Comcast now has Fearnet on demand, and free. I thought a thread that reviewed movies on Fearnet would be cool.


----------



## slightlymad (May 25, 2006)

The sad part is the movies are for the most part bad. Like 13 ghosts is actually the 1930's original.


----------



## pyro (Oct 7, 2006)

ive been watching fearnet for about six months on and off some good , &some--o'please


----------



## skeletonowl (Aug 8, 2006)

hey it's free! Sounds like a good idea to review. I'll have to get it


----------



## GothicCandle (Mar 26, 2007)

slightlymad said:


> The sad part is the movies are for the most part bad. Like 13 ghosts is actually the 1930's original.

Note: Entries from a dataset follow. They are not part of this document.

-- ==== Sys2Proof/Certificates/Slice0/Obligations.lean ====
section
/-! DEFINITION. The statements for the provers, in the order of OBLIGATIONS.json. Each docstring names the rule of spec/ it
formalises. An instance is `s.cfg`, any one; nothing here rests on the free value of Config. -/

open Sys2Proof Sys2Proof.Machine

/-! ## Encoding -/

/-- The example words of spec/30_encoding.md section 3 and spec/95_test_vectors.md V-DEC decode to what they are listed as. -/
def Obligations.SpecExampleWordsDecode : Prop :=
  decode 0x2A5A5A = .reset ∧ decode 0x07FFFF = .nop ∧ decode 0x13C0DE = .tick ∧ decode 0x098000 = .wrWave 3 ∧
    decode 0x0A6400 = .wrNdiv 200 ∧ decode 0x0C0025 = .wrAmp 37 ∧ decode 0x0F02B2 = .wrAll 2 5 50 ∧
    decode 0x188000 = .tWrWave 1 ∧ decode 0x1B0080 = .tWrNdiv 1 ∧ decode 0x1C0001 = .tWrAmp 1 ∧
    decode 0x1F8132 = .tWrAll 3 2 50

/-- R55, R56: decoding the canonical word of any operation gives it back, with every operand at every value. -/
def Obligations.DecodeOfEncodeIsTheOperation : Prop := ∀ i : Instr, decode (encode i) = i

/-- R56: the canonical spelling has every ignored bit 0; every word is accepted, and spelling again what it decodes to clears
its ignored bits and changes no other bit. -/
def Obligations.CanonicalWordsHaveIgnoredBitsZero : Prop :=
  (∀ i : Instr, encode i &&& (rowOf i).ignored = 0) ∧
    ∀ iw : StepWord, encode (decode iw) = iw &&& ~~~(rowOf (decode iw)).ignored

/-- R57: two words that differ in ignored bits only give the same step; no word is refused or raises an exception; and data
outside a register's range is clamped into it, never rejected. -/
def Obligations.IgnoredBitsHaveNoEffect : Prop :=
  (∀ (s : State) (iw iw' : StepWord) (rest : List StepWord),
      iw &&& ~~~(rowOf (decode iw)).ignored = iw' &&& ~~~(rowOf (decode iw)).ignored →
        step { s with inputs := iw :: rest } = step { s with inputs := iw' :: rest }) ∧
    (∀ (s : State) (iw : StepWord) (rest : List StepWord), ∃ t, step { s with inputs := iw :: rest } = .next t) ∧
    ∀ (s : State) (w : WaveCode) (n : NdivWord) (a : AmpWord), ∃ t, exec (.wrAll w n a) s = .next t ∧
      t.ndiv.toNat = min (max n.toNat 1) 200 ∧ t.amp.toNat = min (max a.toNat 1) 100

/-- R55: the table of masks and patterns; every word spells exactly one of its rows, the row of the operation it decodes to;
and that operation is decided by `rst`, then `{tick, we}`, then `sel`. -/
def Obligations.EveryWordSpellsExactlyOneOperation : Prop :=
  (opcodeTable.map fun r => (r.mnemonic, r.mask, r.pattern)) =
      [("RESET", 0x200000, 0x200000), ("NOP", 0x380000, 0x000000), ("TICK", 0x380000, 0x100000),
       ("WR_WAVE", 0x3E0000, 0x080000), ("WR_NDIV", 0x3E0000, 0x0A0000), ("WR_AMP", 0x3E0000, 0x0C0000),
       ("WR_ALL", 0x3E0000, 0x0E0000), ("T_WR_WAVE", 0x3E0000, 0x180000), ("T_WR_NDIV", 0x3E0000, 0x1A0000),
       ("T_WR_AMP", 0x3E0000, 0x1C0000), ("T_WR_ALL", 0x3E0000, 0x1E0000)] ∧
    (∀ iw : StepWord, (opcodeTable.filter fun r => iw &&& r.mask == r.pattern) = [rowOf (decode iw)]) ∧
    ∀ iw : StepWord,
      decode iw =
        if iw.getLsbD 21 then .reset
        else if !iw.getLsbD 20 && !iw.getLsbD 19 then .nop
        else if iw.getLsbD 20 && !iw.getLsbD 19 then .tick
        else if !iw.getLsbD 20 then
          if iw.extractLsb' 17 2 = 0 then .wrWave (iw.extractLsb' 15 2)
          else if iw.extractLsb' 17 2 = 1 then .wrNdiv (iw.extractLsb' 7 8)
          else if iw.extractLsb' 17 2 = 2 then .wrAmp (iw.extractLsb' 0 7)
          else .wrAll (iw.extractLsb' 15 2) (iw.extractLsb' 7 8) (iw.extractLsb' 0 7)
        else
          if iw.extractLsb' 17 2 = 0 then .tWrWave (iw.extractLsb' 15 2)
          else if iw.extractLsb' 17 2 = 1 then .tWrNdiv (iw.extractLsb' 7 8)
          else if iw.extractLsb' 17 2 = 2 then .tWrAmp (iw.extractLsb' 0 7)
          else .tWrAll (iw.extractLsb' 15 2) (iw.extractLsb' 7 8) (iw.extractLsb' 0 7)

/-- R52: the word is the concatenation of the ports at the listed bits, and the ports are those bits of the word. -/
def Obligations.StepWordIsTheConcatenationOfThePorts : Prop :=
  (∀ q : Ports,
      (wordOf q).toNat =
        2 ^ 21 * q.rst.toNat + 2 ^ 20 * q.tick.toNat + 2 ^ 19 * q.we.toNat + 2 ^ 17 * q.sel.toNat + 2 ^ 15 * q.wave.toNat +
          2 ^ 7 * q.ndiv.toNat + q.amp.toNat) ∧
    (∀ q : Ports, portsOf (wordOf q) = q) ∧ ∀ iw : StepWord, wordOf (portsOf iw) = iw

/-- R53: the codes of `sel` and `wave`. -/
def Obligations.SelAndWaveFieldsDecode : Prop :=
  (targetOf 0b00 = .wave ∧ targetOf 0b01 = .ndiv ∧ targetOf 0b10 = .amp ∧ targetOf 0b11 = .all) ∧
    waveformOf 0 = .sine ∧ waveformOf 1 = .square ∧ waveformOf 2 = .sawtooth ∧ waveformOf 3 = .triangle

/-! ## The step -/

/-- R6, R50: a step consumes one word and is the decoded operation on the state without it. The list of words to come is the
model's field (log entry 4). -/
def Obligations.StepRunsTheDecodedOperation : Prop :=
  ∀ (s : State) (iw : StepWord) (rest : List StepWord),
    step { s with inputs := iw :: rest } = exec (decode iw) { s with inputs := rest }

/-- R6: without a step input word there is no step. The refusal is the model's (log entry 5). -/
def Obligations.WithoutAWordThereIsNoStep : Prop :=
  ∀ s : State, step { s with inputs := [] } = .refused .awaitingInput

/-- R176: a word with `rst = 1` resets whatever its other bits: no TICK, no write. That the sink trace stays as it was is the
model's reading of 'since reset' (log entry 6). -/
def Obligations.ResetDominatesItsWord : Prop :=
  ∀ (s : State) (iw : StepWord) (rest : List StepWord), iw.getLsbD 21 = true →
    step { s with inputs := iw :: rest } =
      .next { s with wave := 0, ndiv := 1, amp := 100, tidx := 0, tcnt := 0, duty := 0, dutyStb := false, inputs := rest }

/-! ## The eleven operations: encoding, effect and frame -/

/-- R175, with R20's values and no sink write. That RESET keeps the sink trace from before it is the model's reading of
'since reset' (log entry 6). -/
def Obligations.ResetWritesTheResetValues : Prop :=
  (∀ s : State,
      exec .reset s =
        .next { s with wave := 0, ndiv := 1, amp := 100, tidx := 0, tcnt := 0, duty := 0, dutyStb := false }) ∧
    (∀ iw : StepWord, iw.getLsbD 21 = true → decode iw = .reset) ∧ encode .reset = 0x200000

/-- R129. -/
def Obligations.NopKeepsEveryRegister : Prop :=
  (∀ s : State, exec .nop s = .next { s with dutyStb := false }) ∧
    (∀ iw : StepWord, iw.extractLsb' 19 3 = 0b000 → decode iw = .nop) ∧ encode .nop = 0x000000

/-- R90: the whole of TICK. -/
def Obligations.TickHoldsOrRollsOver : Prop :=
  (∀ s : State,
      exec .tick s =
        .next
          (if s.tcnt.toNat + 1 < s.ndiv.toNat then
            { s with tcnt := BitVec.ofNat 8 (s.tcnt.toNat + 1), dutyStb := false }
          else
            { s with
              tidx := (s.tidx + 1) % s.cfg.r
              tcnt := 0
              duty := min ((lutRead s.cfg s.wave ((s.tidx + 1) % s.cfg.r) * s.amp.toNat + 50) / 100) s.cfg.p
              dutyStb := true
              sink :=
                s.sink ++
                  [min ((lutRead s.cfg s.wave ((s.tidx + 1) % s.cfg.r) * s.amp.toNat + 50) / 100) s.cfg.p] })) ∧
    (∀ iw : StepWord, iw.extractLsb' 19 3 = 0b010 → decode iw = .tick) ∧ encode .tick = 0x100000

/-- R91: a TICK with `TCNT + 1 < NDIV` changes only TCNT, to `TCNT + 1`. -/
def Obligations.TickHoldChangesOnlyTheCounter : Prop :=
  ∀ s : State, s.tcnt.toNat + 1 < s.ndiv.toNat →
    ∃ t, exec .tick s = .next t ∧ t.tcnt.toNat = s.tcnt.toNat + 1 ∧ t = { s with tcnt := t.tcnt, dutyStb := false }

/-- R92: a TICK with `TCNT + 1 >= NDIV` advances the index by one position modulo R, reads the active table at the new index
and clears TCNT; no TICK moves the index otherwise. -/
def Obligations.TickRolloverAdvancesTheIndexByOne : Prop :=
  (∀ s : State, s.ndiv.toNat ≤ s.tcnt.toNat + 1 →
      ∃ t, exec .tick s = .next t ∧ t.tidx = (s.tidx + 1) % s.cfg.r ∧ t.tcnt = 0 ∧
        t.duty = clip s.cfg (scale (lutRead s.cfg s.wave t.tidx) s.amp.toNat)) ∧
    ∀ s t : State, exec .tick s = .next t → t.tidx = s.tidx ∨ t.tidx = (s.tidx + 1) % s.cfg.r

/-- R130. -/
def Obligations.WrWaveWritesTheSelector : Prop :=
  (∀ (w : WaveCode) (s : State), exec (.wrWave w) s = .next { s with wave := w, dutyStb := false }) ∧
    (∀ iw : StepWord, iw.extractLsb' 17 5 = 0b00100 → decode iw = .wrWave (iw.extractLsb' 15 2)) ∧
    ∀ w : WaveCode, encode (.wrWave w) = 0x080000 ||| (w.setWidth 22 <<< 15)

/-- R131, with R127's clamp. -/
def Obligations.WrNdivWritesTheClampedValue : Prop :=
  (∀ (n : NdivWord) (s : State),
      exec (.wrNdiv n) s = .next { s with ndiv := BitVec.ofNat 8 (min (max n.toNat 1) 200), dutyStb := false }) ∧
    (∀ iw : StepWord, iw.extractLsb' 17 5 = 0b00101 → decode iw = .wrNdiv (iw.extractLsb' 7 8)) ∧
    ∀ n : NdivWord, encode (.wrNdiv n) = 0x0A0000 ||| (n.setWidth 22 <<< 7)

/-- R132, with R128's clamp. -/
def Obligations.WrAmpWritesTheClampedValue : Prop :=
  (∀ (a : AmpWord) (s : State),
      exec (.wrAmp a) s = .next { s with amp := BitVec.ofNat 7 (min (max a.toNat 1) 100), dutyStb := false }) ∧
    (∀ iw : StepWord, iw.extractLsb' 17 5 = 0b00110 → decode iw = .wrAmp (iw.extractLsb' 0 7)) ∧
    ∀ a : AmpWord, encode (.wrAmp a) = 0x0C0000 ||| a.setWidth 22

/-- R133. -/
def Obligations.WrAllWritesTheThreeRegisters : Prop :=
  (∀ (w : WaveCode) (n : NdivWord) (a : AmpWord) (s : State),
      exec (.wrAll w n a) s =
        .next
          { s with
            wave := w
            ndiv := BitVec.ofNat 8 (min (max n.toNat 1) 200)
            amp := BitVec.ofNat 7 (min (max a.toNat 1) 100)
            dutyStb := false }) ∧
    (∀ iw : StepWord, iw.extractLsb' 17 5 = 0b00111 →
      decode iw = .wrAll (iw.extractLsb' 15 2) (iw.extractLsb' 7 8) (iw.extractLsb' 0 7)) ∧
    ∀ (w : WaveCode) (n : NdivWord) (a : AmpWord),
      encode (.wrAll w n a) = 0x0E0000 ||| (w.setWidth 22 <<< 15) ||| (n.setWidth 22 <<< 7) ||| a.setWidth 22

/-- R134: TICK on the state before the step, then the write. -/
def Obligations.TWrWaveTicksThenWrites : Prop :=
  (∀ (w : WaveCode) (s : State),
      ∃ u, exec .tick s = .next u ∧ exec (.tWrWave w) s = .next { u with wave := w }) ∧
    (∀ iw : StepWord, iw.extractLsb' 17 5 = 0b01100 → decode iw = .tWrWave (iw.extractLsb' 15 2)) ∧
    ∀ w : WaveCode, encode (.tWrWave w) = 0x180000 ||| (w.setWidth 22 <<< 15)

/-- R135. -/
def Obligations.TWrNdivTicksThenWrites : Prop :=
  (∀ (n : NdivWord) (s : State),
      ∃ u, exec .tick s = .next u ∧
        exec (.tWrNdiv n) s = .next { u with ndiv := BitVec.ofNat 8 (min (max n.toNat 1) 200) }) ∧
    (∀ iw : StepWord, iw.extractLsb' 17 5 = 0b01101 → decode iw = .tWrNdiv (iw.extractLsb' 7 8)) ∧
    ∀ n : NdivWord, encode (.tWrNdiv n) = 0x1A0000 ||| (n.setWidth 22 <<< 7)

/-- R136. -/
def Obligations.TWrAmpTicksThenWrites : Prop :=
  (∀ (a : AmpWord) (s : State),
      ∃ u, exec .tick s = .next u ∧
        exec (.tWrAmp a) s = .next { u with amp := BitVec.ofNat 7 (min (max a.toNat 1) 100) }) ∧
    (∀ iw : StepWord, iw.extractLsb' 17 5 = 0b01110 → decode iw = .tWrAmp (iw.extractLsb' 0 7)) ∧
    ∀ a : AmpWord, encode (.tWrAmp a) = 0x1C0000 ||| a.setWidth 22

/-- R137. -/
def Obligations.TWrAllTicksThenWrites : Prop :=
  (∀ (w : WaveCode) (n : NdivWord) (a : AmpWord) (s : State),
      ∃ u, exec .tick s = .next u ∧
        exec (.tWrAll w n a) s =
          .next
            { u with
              wave := w
              ndiv := BitVec.ofNat 8 (min (max n.toNat 1) 200)
              amp := BitVec.ofNat 7 (min (max a.toNat 1) 100) }) ∧
    (∀ iw : StepWord, iw.extractLsb' 17 5 = 0b01111 →
      decode iw = .tWrAll (iw.extractLsb' 15 2) (iw.extractLsb' 7 8) (iw.extractLsb' 0 7)) ∧
    ∀ (w : WaveCode) (n : NdivWord) (a : AmpWord),
      encode (.tWrAll w n a) = 0x1E0000 ||| (w.setWidth 22 <<< 15) ||| (n.setWidth 22 <<< 7) ||| a.setWidth 22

i perfer that version. I didnt like the remake.


----------



## heresjohnny (Feb 15, 2006)

pyro said:


> ive been watching fearnet for about six months on and off some good , &some--o'please


Are there any that you would recommend? I saw LifeForce, and it was as okay. Frozen bats in a comet, Mix between Alien and the old UFO British TV series (if you remember that). Some entertaining moments, good background, but I would not want to watch it without something else to do.


----------



## heresjohnny (Feb 15, 2006)

GothicCandle said:


> i perfer that version. I didnt like the remake.


I liked the remake okay, but I prefer cool looking monsters and effects over plot and content LOL. I will have to check out the old one.


----------



## heresjohnny (Feb 15, 2006)

*Gravedancers*

Watched this last night. I'd give it 2 stars, it kept me just interested enough to keep watching. Cool idea, some dude wandering the cemetery leaving cards around encouraging people to dance in the graveyard at night, which in turn pisses off the grave occupant. These folks happen to pick the graves of some really twisted corpses. Throw in the smart guy/psychic tells them they have to survive 28 days after dancing and then the curse is over...So so effects.


----------



## Revenant (Mar 17, 2007)

I saw that one. Up until the last 10 minutes I really liked it. Thought the climax was cheeseball but the rest of the movie was good enough to redeem it.


----------